Seems it is being hit by bots or something cause I get an email with the details and in all the fields where the member info is supposed to be is full of links to junk and trash sites.  Is there any way to put a stop to this without having to go through passwording the directory?

The odd thing about this is, is I actually have 2 join forms on my site and this is the ONLY one getting hit like this.  The other one is in another directory.

Thanks very much for your time in Advance.

RSprinkel
RSprinkel
A PHP/MySQL NOVICE I AM

#2 shocker-z

shocker-z
  • Members
  • PipPipPip
  • Advanced Member
  • 864 posts
  • LocationNottingham

Posted 26 August 2006 - 11:42 AM

use this

www.digitalmidget.com/php_noob2006/captcha.php

been recomended a fair bit

basicaly user has to type the word that is in the picture else they cant sign up :)

regards
Liam
www: www.ukchat.ws | irc: irc.ukchat.ws chan: #blufudge

#3 RSprinkel

RSprinkel
  • Members
  • PipPipPip
  • Advanced Member
  • 69 posts

Posted 26 August 2006 - 12:20 PM

Liam,

THanks for your prompt reply.  I do like the utility but I have an issue using that.

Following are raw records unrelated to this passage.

/-- An atomic or a reduction on global memory (R145, R309 to R312): at the home for .pk and .sy, and for a
reduction at .sh; below that in the L1, or for a deckled line in the L2, once every level up to its scope has the line
registered. A deckled line at .sh goes to the home: every lane is checked before, the lines of the other lanes are held
until the home has answered, and those lanes follow (R174). -/
def Issuer.atomStep (u : Issuer) (s : State) (acc : Acc) (op : AtomOp) (xs : List LaneAtom) (m : MemMods)
    (commit : List (Nat × Nat) → Group) : WordOut :=
  let addrs := xs.map fun x => (x.lane, x.addr)
  let scope := m.scope.val
  let rel (k : WordOut) : WordOut :=
    if m.order.val = 1 then (match u.release s scope with | some o => o | none => k) else k
  let fin (s : State) (vals : List (Nat × Nat)) : WordOut :=
    if m.order.val = 1 ∧ acc = .atomic then u.acquire s (commit vals) scope else .done (commit vals) s
  match u.deliver s acc (alignCodes addrs op.bytes) with
  | some o => o
  | none =>
    if 4 ≤ scope ∨ (acc = .red ∧ 3 ≤ scope) then
      rel (match u.homeFirst s addrs with
        | some o => o
        | none => match u.atHome s acc addrs (xs.map (atomOp op)) with
          | .inl o => o
          | .inr vals => fin s vals)
    else if u.g.stall.homing then
      let held : LaneAtom → Bool := fun x => u.g.stall.pinned.contains (vaOf x.addr / 256)
      let far := xs.filter fun x => !held x
      match u.homeFirst s (far.map fun x => (x.lane, x.addr)) with
      | some o => o
      | none => match u.atHome s acc (far.map fun x => (x.lane, x.addr)) (far.map (atomOp op)) with
        | .inl o => o
        | .inr vals =>
          let near := xs.filter held
          match u.gate s (near.map fun x => (x.lane, x.addr)) op.bytes acc true with
          | some o => o
          | none => match u.registerUp s (near.map fun x => vaOf x.addr) scope with
            | some o => o
            | none =>
              let r := u.atomNear s op scope near
              fin r.2 (vals ++ r.1)
    else match u.gate s addrs op.bytes acc true with
      | some o => o
      | none =>
        rel (
          let near := xs.filter fun x => !u.deckled s x.addr
          match u.registerUp s (near.map fun x => vaOf x.addr) scope with
          | some o => o
          | none =>
            if 1 ≤ scope ∧ (near.any fun x => u.homeWorks s ⟨u.k.asid, vaOf x.addr / 256⟩) = true then
              .wait { u.g with wait := some .mem } s
            else if scope < 3 ∨ near.length = xs.length then
              let r := u.atomNear s op scope xs
              fin r.2 r.1
            else .wait { u.g with wait := some .mem, stall := { u.g.stall with
              homing := true, pinned := (near.map fun x => vaOf x.addr / 256).foldl insertAsc [] } } s)

/-- An atomic on the core scratchpad (R309, R311): performed at the bank. -/
def Issuer.atomsStep (u : Issuer) (s : State) (op : AtomOp) (xs : List LaneAtom) (m : MemMods)
    (commit : List (Nat × Nat) → Group) : WordOut :=
  let scope := m.scope.val
  match u.deliver s .atomic (u.sramCodes s .sp (xs.map fun x => (x.lane, x.addr)) op.bytes true true) with
  | some o => o
  | none =>
    match (if m.order.val = 1 then u.release s scope else none) with
    | some o => o
    | none =>
      let r := atomFold op
        (fun s x => match s.team? u.t.tid u.t.team with
          | some t => { u with t := t }.readSram s .sp x.lane x.addr.toNat op.bytes
          | none => 0)
        (fun s x v => u.writeSram s .sp ⟨x.lane, x.addr, op.bytes, v, ones (8 * op.bytes)⟩) xs s
      if m.order.val = 1 then u.acquire r.2 (commit r.1) scope else .done (commit r.1) r.2

/-- Named registers an atomic names from its operand register (R310). -/
def AtomOp.regs : AtomOp → Nat | .cas => 2 | .addB64 => 2 | .casB64 => 4 | _ => 1

def vatom (ok : Bool) (op : AtomOp) (d : Dst) (base off : Src) (m : MemMods) : State → Out :=
  runWord ok (max (d.vtop op.regs) (max (base.vtop 1) (off.vtop 1))) (memLen base off) fun u s =>
    u.atomStep s .atomic op (u.atoms op d base off false) m (u.atomed op d false)
def vatoms (ok : Bool) (op : AtomOp) (d : Dst) (base off : Src) (m : MemMods) : State → Out :=
  runWord ok (max (d.vtop op.regs) (max (base.vtop 1) (off.vtop 1))) (memLen base off) fun u s =>
    u.atomsStep s op (u.atoms op d base off false) m (u.atomed op d false)
def satom (ok : Bool) (op : AtomOp) (d : Dst) (base off : Src) (m : MemMods) : State → Out :=
  runWordTo d ok 0 (memLen base off) fun u s =>
    u.atomStep s .atomic op (u.atoms op d base off true) m (u.atomed op d true)
/-- A reduction (R312): it returns nothing. -/
def vred (op : AtomOp) (x base off : Src) (m : MemMods) : State → Out :=
  runWord (okRedm x base off m) (max (x.vtop 1) (max (base.vtop 1) (off.vtop 1))) (memLen base off + x.nlit) fun u s =>
    u.atomStep s .red op ((u.addrs false base off).map fun a => ⟨a.1, a.2, (u.g.laneSrc x a.1).toNat, 0⟩) m fun _ => u.g

/-! ### At the home (R145, R197, R311) -/

/-- Translate the lanes of a request at their homes: the attributes of each lane's line, and what failed. -/
def State.homeLanes (s : State) (die asid : Nat) (priv : Bool) (k : Option Task) (acc : Acc) (ops : List LaneOp) :
    List (LaneOp × Attr) × List LineFault × State :=
  ops.foldl (fun r o =>
    let s := r.2.2
    let bad (c : Nat) (s : State) : List (LaneOp × Attr) × List LineFault × State := (r.1, r.2.1 ++ [⟨o.addr / 256, o.addr, c, false⟩], s)
    match s.mem.dieHome die asid o.addr with
    | none => bad cNOHOME s
    | some h =>
      match s.meet h asid o.addr o.bytes acc priv k with
      | (.error c, s) => bad c s
      | (.ok v, s) => (r.1 ++ [(o, v)], r.2.1, s)) ([], [], s)

/-- The home makes a coherent line its own before it reads and writes it: its owners have been recalled, and its
other holders are sent Inv (R151, R414). Of a deckled line the home's copy is meant: the issuing die has written back and
removed its own (R197, R311). -/
def State.homeOwn (s : State) (v : Attr) : State := if v.dk then s else s.homeClear v.place

/-- Perform one lane's operation at its home: the value it read. -/
def State.homeOp (s : State) (o : LaneOp) (v : Attr) : Nat × State :=
  let s := (s.homeOwn v).touch v.place
  let old := lineNat (s.mem.placeLine v.place) (o.addr % 256) o.bytes
  match o.op with
  | some (some op) =>
    match atomNew op old o.x o.y with
    | some n => (old, s.mapMem fun x => x.placeWrite v.place (linePlace (o.addr % 256) n) (lineMask (o.addr % 256) o.bytes))
    | none => (old, s)
  | _ => (old, s)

First I am in no way a PHP expert and my problem is this.  I have a join.php form which is actually just an html form and when the user clicks the submit button it calls another php script that actually process's the information which does all the error checks and stuff then places the info into a database, so I am not totally sure as to what php script to place this in.

Again thank you for your reply.

Ron
RSprinkel
A PHP/MySQL NOVICE I AM

#4 shocker-z

shocker-z
  • Members
  • PipPipPip
  • Advanced Member
  • 864 posts
  • LocationNottingham

Posted 26 August 2006 - 12:41 PM

cant you just change the plain html page to .php? wouldnt be too hard.. or is the php on seperate server? if so then im really not sure except from possibly logging IP addresses and then u will see the common one straight away.. or seta  cookie on the html page with java m,aby then check on the php page?

Liam
www: www.ukchat.ws | irc: irc.ukchat.ws chan: #blufudge

#5 RSprinkel

RSprinkel
  • Members
  • PipPipPip
  • Advanced Member
  • 69 posts

Posted 26 August 2006 - 12:51 PM

well the form is actually labeled as .php but there is no <?php ?> brackets in the form.  Actually the form was designed for me for another type of site and I just modified the contents to fit this site.  Once the form is completed it posts in a form called process_app.php which does all the error checking and stuff.

I wish I knew how to convert both forms into one which would simplify the matter, but unfortunately I don't have the knowledge to do so and I wouldn't even know where to start.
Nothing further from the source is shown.